Genome assemblies are reference sequences that represent the complete set of chromosomes for an organism. Different assemblies exist for the same species (e.g., GRCh38 vs GRCh37 for human, GRCm39 vs GRCm38 for mouse), and they differ in contiguity, error correction, and representation of difficult genomic regions. The exprmat database ships pre-processed assembly data so that genomic coordinates can be unambiguously interpreted.
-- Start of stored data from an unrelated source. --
-- ==== Sys2Proof/Machine/Catalog.lean ====
section
/-! DEFINITION. The device command catalog (42_command_catalog.md R180-R202): each command is the SEND that carries its
2-byte opcode and its data, "because the block does nothing more with a command than frame and emit it". What the
device does with it is ENV's (00_scope.md R6 item 6; log 26). -/

namespace Sys2Proof.Machine

/-- The operands of `SEND <1B sel>, data` (R180; the third operand is ignored, R83). -/
def catalogOperands (d : DevCmd) (data spare : Operand) : Operands where
  a := some [Config.esc, d.selector]
  b := data
  c := spare

/-- The acceptance of `SEND <1B sel>, data` (R180, R110). -/
def acceptDevice (d : DevCmd) (data spare : Operand) (s : State) : Host.Outcome State Fault Refusal :=
  accept .send 0x00#8 (catalogOperands d data spare) performSend s

/-- RESET: reset, `1B 61` (R181). -/
def execDevReset (data spare : Operand) (s : State) : Host.Outcome State Fault Refusal :=
  acceptDevice .devReset data spare s

/-- TEST_COMM: test-comm, `1B 65` (R182). -/
def execTestComm (data spare : Operand) (s : State) : Host.Outcome State Fault Refusal :=
  acceptDevice .testComm data spare s

/-- TEST_RAM: test-RAM / get-model, `1B 74` (R183). -/
def execTestRam (data spare : Operand) (s : State) : Host.Outcome State Fault Refusal :=
  acceptDevice .testRam data spare s

/-- TEST_SENSOR: test-sensor, `1B 86` (R184). -/
def execTestSensor (data spare : Operand) (s : State) : Host.Outcome State Fault Refusal :=
  acceptDevice .testSensor data spare s

/-- GET_FIRMWARE: get-firmware, `1B 76` (R185). -/
def execGetFirmware (data spare : Operand) (s : State) : Host.Outcome State Fault Refusal :=
  acceptDevice .getFirmware data spare s

/-- LED_ALL_OFF: LED-all-off, `1B 81` (R186). -/
def execLedAllOff (data spare : Operand) (s : State) : Host.Outcome State Fault Refusal :=
  acceptDevice .ledAllOff data spare s

/-- LED_ALL_ON: LED-all-on, `1B 82` (R187). -/
def execLedAllOn (data spare : Operand) (s : State) : Host.Outcome State Fault Refusal :=
  acceptDevice .ledAllOn data spare s

/-- LED_GREEN: LED-green, `1B 83` (R188). -/
def execLedGreen (data spare : Operand) (s : State) : Host.Outcome State Fault Refusal :=
  acceptDevice .ledGreen data spare s

/-- LED_YELLOW: LED-yellow, `1B 84` (R189). -/
def execLedYellow (data spare : Operand) (s : State) : Host.Outcome State Fault Refusal :=
  acceptDevice .ledYellow data spare s

/-- LED_RED: LED-red, `1B 85` (R190). -/
def execLedRed (data spare : Operand) (s : State) : Host.Outcome State Fault Refusal :=
  acceptDevice .ledRed data spare s

/-- READ_ISO: read-ISO, `1B 72` (R191). -/
def execReadIso (data spare : Operand) (s : State) : Host.Outcome State Fault Refusal :=
  acceptDevice .readIso data spare s

/-- READ_RAW: read-raw, `1B 6D` (R192). -/
def execReadRaw (data spare : Operand) (s : State) : Host.Outcome State Fault Refusal :=
  acceptDevice .readRaw data spare s

/-- WRITE_ISO: write-ISO, `1B 77` (R193). -/
def execWriteIso (data spare : Operand) (s : State) : Host.Outcome State Fault Refusal :=
  acceptDevice .writeIso data spare s

/-- WRITE_RAW: write-raw, `1B 6E` (R194). -/
def execWriteRaw (data spare : Operand) (s : State) : Host.Outcome State Fault Refusal :=
  acceptDevice .writeRaw data spare s

/-- ERASE: erase, `1B 63` (R195). -/
def execErase (data spare : Operand) (s : State) : Host.Outcome State Fault Refusal :=
  acceptDevice .erase data spare s

/-- SET_HICO: set-HiCo, `1B 78` (R196). -/
def execSetHico (data spare : Operand) (s : State) : Host.Outcome State Fault Refusal :=
  acceptDevice .setHico data spare s

/-- SET_LOCO: set-LoCo, `1B 79` (R197). -/
def execSetLoco (data spare : Operand) (s : State) : Host.Outcome State Fault Refusal :=
  acceptDevice .setLoco data spare s

/-- GET_COERCIVITY: get-coercivity, `1B 64` (R198). -/
def execGetCoercivity (data spare : Operand) (s : State) : Host.Outcome State Fault Refusal :=
  acceptDevice .getCoercivity data spare s

/-- SET_BPI: set-BPI, `1B 62` (R199). -/
def execSetBpi (data spare : Operand) (s : State) : Host.Outcome State Fault Refusal :=
  acceptDevice .setBpi data spare s

/-- SET_BPC: set-BPC, `1B 6F` (R200). -/
def execSetBpc (data spare : Operand) (s : State) : Host.Outcome State Fault Refusal :=
  acceptDevice .setBpc data spare s

/-- SET_LEADING_ZERO: set-leading-zero, `1B 7A` (R201). -/
def execSetLeadingZero (data spare : Operand) (s : State) : Host.Outcome State Fault Refusal :=
  acceptDevice .setLeadingZero data spare s

/-- GET_LEADING_ZERO: get-leading-zero, `1B 6C` (R202). -/
def execGetLeadingZero (data spare : Operand) (s : State) : Host.Outcome State Fault Refusal :=
  acceptDevice .getLeadingZero data spare s

end Sys2Proof.Machine
end

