-- ==== Sys2Proof/Tests/Slice0.lean ====
section
/-! SUPPORT. Tests. Expected values are the spec's: the tables of 30_encoding.md and 42_command_catalog.md, and the
vectors S<n>, V<n> and programs P<n> of 95_test_vectors.md, named before each test. The witnesses at the end show, for
each obligation with hypotheses, values that meet them. -/

namespace Sys2Proof.Tests

open Sys2Proof Sys2Proof.Machine

/-- The block after reset with an empty inbound queue. -/
def idle : State := { State.reset with inQ := [] }

/-- No operand. -/
def noOps : Operands := ⟨none, none, none⟩

/-- Operand A alone. -/
def opsA (a : Bytes) : Operands := ⟨some a, none, none⟩

/-- The next state of an outcome, if it is one. -/
def nextOf (o : Host.Outcome State Fault Refusal) : Option State :=
  match o with
  | .next t => some t
  | .fault _ => none
  | .refused _ => none

/-- The fault of an outcome, if it is one. -/
def faultOf (o : Host.Outcome State Fault Refusal) : Option Fault :=
  match o with
  | .next _ => none
  | .fault f => some f
  | .refused _ => none

/-- One step of the block with a command presented, from a state. -/
def given (s : State) (cw : CmdWord) (ops : Operands) : Option State := nextOf (step (presentNext ⟨cw, ops⟩ s))

/-- The result register after that step. -/
def result (cw : CmdWord) (ops : Operands) : Option ResultReg := (given idle cw ops).map State.res

/-- Status and bytes after that step. -/
def bytesOf (cw : CmdWord) (ops : Operands) : Option (Status × Bytes) :=
  (result cw ops).map fun r => (r.status, r.bytes)

/-- One move, from a state. -/
def moved (s : State) (m : Move) : Option State := nextOf (step { s with agenda := [m] })

/-- `n` bytes of one value. -/
def many (n : Nat) (b : Byte) : Bytes := List.replicate n b

/-! ### Decode: a written word for every constructor (30_encoding.md R81, R82; 42_command_catalog.md R181-R202) -/

theorem test_decode_frame : decodeTableWord 16 0b0000000100000000 = some (.frame noOps) := by decide

theorem test_decode_unframe : decodeTableWord 16 0b0000001000000000 = some (.unframe noOps) := by decide

theorem test_decode_send : decodeTableWord 16 0b0000001100000000 = some (.send noOps) := by decide

theorem test_decode_receive : decodeTableWord 16 0b0000010000000000 = some (.receive noOps) := by decide

theorem test_decode_flush : decodeTableWord 16 0b0000010100000000 = some (.flush noOps) := by decide

theorem test_decode_normalize : decodeTableWord 16 0b0001000000000001 = some (.normalize 0x01#8 noOps) := by decide

theorem test_decode_validate : decodeTableWord 16 0b0001000100000011 = some (.validate 0x03#8 noOps) := by decide

theorem test_decode_buildIso : decodeTableWord 16 0b0001001000000000 = some (.buildIso noOps) := by decide

theorem test_decode_buildRaw : decodeTableWord 16 0b0001001100000000 = some (.buildRaw noOps) := by decide

theorem test_decode_parseIso : decodeTableWord 16 0b0001010000000000 = some (.parseIso noOps) := by decide

theorem test_decode_parseRaw : decodeTableWord 16 0b0001010100000000 = some (.parseRaw noOps) := by decide

theorem test_decode_devReset : decodeTableWord 16 0b0001101101100001 = some (.devReset none none) := by decide

theorem test_decode_testComm : decodeTableWord 16 0b0001101101100101 = some (.testComm none none) := by decide

theorem test_decode_testRam : decodeTableWord 16 0b0001101101110100 = some (.testRam none none) := by decide

theorem test_decode_testSensor : decodeTableWord 16 0b0001101110000110 = some (.testSensor none none) := by decide

theorem test_decode_getFirmware : decodeTableWord 16 0b0001101101110110 = some (.getFirmware none none) := by decide

theorem test_decode_ledAllOff : decodeTableWord 16 0b0001101110000001 = some (.ledAllOff none none) := by decide

theorem test_decode_ledAllOn : decodeTableWord 16 0b0001101110000010 = some (.ledAllOn none none) := by decide

theorem test_decode_ledGreen : decodeTableWord 16 0b0001101110000011 = some (.ledGreen none none) := by decide

theorem test_decode_ledYellow : decodeTableWord 16 0b0001101110000100 = some (.ledYellow none none) := by decide

theorem test_decode_ledRed : decodeTableWord 16 0b0001101110000101 = some (.ledRed none none) := by decide

theorem test_decode_readIso : decodeTableWord 16 0b0001101101110010 = some (.readIso none none) := by decide

theorem test_decode_readRaw : decodeTableWord 16 0b0001101101101101 = some (.readRaw none none) := by decide

theorem test_decode_writeIso : decodeTableWord 16 0b0001101101110111 = some (.writeIso none none) := by decide

theorem test_decode_writeRaw : decodeTableWord 16 0b0001101101101110 = some (.writeRaw none none) := by decide

theorem test_decode_erase : decodeTableWord 16 0b0001101101100011 = some (.erase none none) := by decide

theorem test_decode_setHico : decodeTableWord 16 0b0001101101111000 = some (.setHico none none) := by decide
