-- ==== Sys2Proof/Proofs/Parameters.lean ====
section
/-! PROOFS. What an operation's rule, BLOCK's acceptance and BLOCK's step can do, said once, and from it that no step
changes the parameters (00_scope.md R8; log 8). -/

namespace Sys2Proof.Machine

/-! ### What BLOCK's moves can do -/

/-- Everything SEND's rule can do: refuse its operands, or start to transmit (R110). -/
theorem performSend_cases (s : State) :
    performSend s = finish .invalidFormat {} s ∨
    performSend s = { s with txPkts := frame (s.lat.a ++ s.lat.b), txIdx := 0, mode := .tx } := by
  unfold performSend
  split
  · split
    · exact .inl rfl
    · exact .inr rfl
  · exact .inl rfl

/-- Everything an operation's rule can do: finish at once, or SEND's, RECEIVE's and FLUSH's own effect
(40_packetizer.md R110, R115, R122). -/
theorem performOf_cases (o : OpCode) (s : State) :
    (∃ st f, performOf o s = finish st f s) ∨
    (o = .send ∧ performOf o s = { s with txPkts := frame (s.lat.a ++ s.lat.b), txIdx := 0, mode := .tx }) ∨
    (o = .receive ∧ performOf o s = performReceive s) ∨
    (o = .flush ∧ performOf o s = performFlush s) := by
  cases o with
  | frame =>
    simp only [performOf, performFrame]
    split <;> exact .inl ⟨_, _, rfl⟩
  | unframe =>
    simp only [performOf, performUnframe]
    split <;> exact .inl ⟨_, _, rfl⟩
  | send =>
    obtain h | h := performSend_cases s
    · exact .inl ⟨_, _, h⟩
    · exact .inr (.inl ⟨rfl, h⟩)
  | receive => exact .inr (.inr (.inl ⟨rfl, rfl⟩))
  | flush => exact .inr (.inr (.inr ⟨rfl, rfl⟩))
  | normalize =>
    simp only [performOf, performNormalize]
    split <;> exact .inl ⟨_, _, rfl⟩
  | validate =>
    simp only [performOf, performValidate]
    split <;> exact .inl ⟨_, _, rfl⟩
  | buildIso => exact .inl ⟨_, _, rfl⟩
  | buildRaw =>
    simp only [performOf, performBuildRaw]
    split <;> exact .inl ⟨_, _, rfl⟩
  | parseIso => exact .inl ⟨_, _, rfl⟩
  | parseRaw => exact .inl ⟨_, _, rfl⟩

/-- Everything BLOCK's acceptance step can do: wait on an empty port, or take the port's head and run the instruction it
is or reject it (R84, R102). -/
theorem acceptStep_cases {s t : State} (h : acceptStep s = .next t) :
    (s.port = [] ∧ t = s) ∨
    ∃ c rest, s.port = c :: rest ∧
      ((∃ i, decode c = .instr i ∧ exec i { s with port := rest } = .next t) ∨
       (∃ op, decode c = .reservedOp op ∧
          acceptRejected op c.arg c.ops .illegalOperation { s with port := rest } = .next t) ∨
       (∃ op arg, decode c = .illegalArg op arg ∧
          acceptRejected op arg c.ops .invalidFormat { s with port := rest } = .next t)) := by
  unfold acceptStep at h
  split at h
  · rename_i hp
    cases h
    exact .inl ⟨hp, rfl⟩
  · rename_i c rest hp
    refine .inr ⟨c, rest, hp, ?_⟩
    split at h
    · rename_i i hd
      exact .inl ⟨i, hd, h⟩
    · rename_i op hd
      exact .inr (.inl ⟨op, hd, h⟩)
    · rename_i op arg hd
      exact .inr (.inr ⟨op, arg, hd, h⟩)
The track visualization system follows the widely-used “Genome Browser” paradigm (like UCSC Genome Browser or IGV), where multiple horizontally stacked tracks share the same genomic coordinates, enabling side-by-side comparison of different data modalities.

[1]:
from exprmat.plotting.track import (
    architecture,
    genes,
    initialize_tracks,
    genome_track,
    chromosome_track,
    gene_track,
    bed_track,
    coverage_track_from_bam,
    coverage_track_from_bigwig
)

Chromosome Architecture Visualization#

By specifying an assembly name and a coloring scheme, we can render the chromosome architecture stored in the built-in database. The cby (color by) parameter supports two options:

  • assembly: Colors genomic regions according to their assembly classification. By default:

    • Fix Patches (red): Refined sequences that correct errors in the primary assembly

    • Novel Patches (blue): Alternate representations of complex loci (e.g., MHC, KIR regions)

    • Alternate Scaffolds (gray): Alternative locus representations (typically in gray)

    • Telomeres (purple): Chromosome end regions with repetitive (TTAGGG)n sequences

    • Centromeres (green): Chromosome constriction regions essential for segregation

    • Pseudoautosomal Regions (PAR) (orange): Homologous regions on sex chromosomes that recombine during male meiosis

    • Gaps (black): Unresolved stretches of unknown sequence

  • cytobands: Giemsa-stained chromosome banding patterns (G-banding), a classical cytogenetic technique where:

    • Centromeres are colored red

    • Variable regions (heterochromatin) are colored orange

    • Satellite stalks (nucleolar organizer regions, NORs) are colored yellow

    • Dark G-bands represent AT-rich, gene-poor regions; light G-bands represent GC-rich, gene-dense regions

Chromosomes are arranged by size (largest first) by default. The architecture() function generates a horizontally stacked ideogram view, useful for overview figures in publications.

[6]:
arch = architecture('grch38', cby = 'assembly', figsize = (4, 7))
../_images/atac_a1-genome-tracks_3_0.png
[2]:
arch = architecture('grch38', cby = 'cytobands', figsize = (4, 7))
../_images/atac_a1-genome-tracks_4_0.png

Gene Annotation Tracks#

By specifying a chromosome interval (a region defined by a chromosome name, a start coordinate, and an end coordinate), we can render the annotated gene models from the reference genome. The genes() function is a convenience wrapper that automatically handles chromosome track, gene track, and coordinate axis layout.

Important rendering behavior: When more than ~20 genes are visible within the selected window, individual gene structure (exons, introns, UTRs) becomes too dense to display clearly. In such cases, the plot automatically simplifies to show only gene-level rectangles without internal exon/intron details, maintaining visual clarity at the cost of resolution.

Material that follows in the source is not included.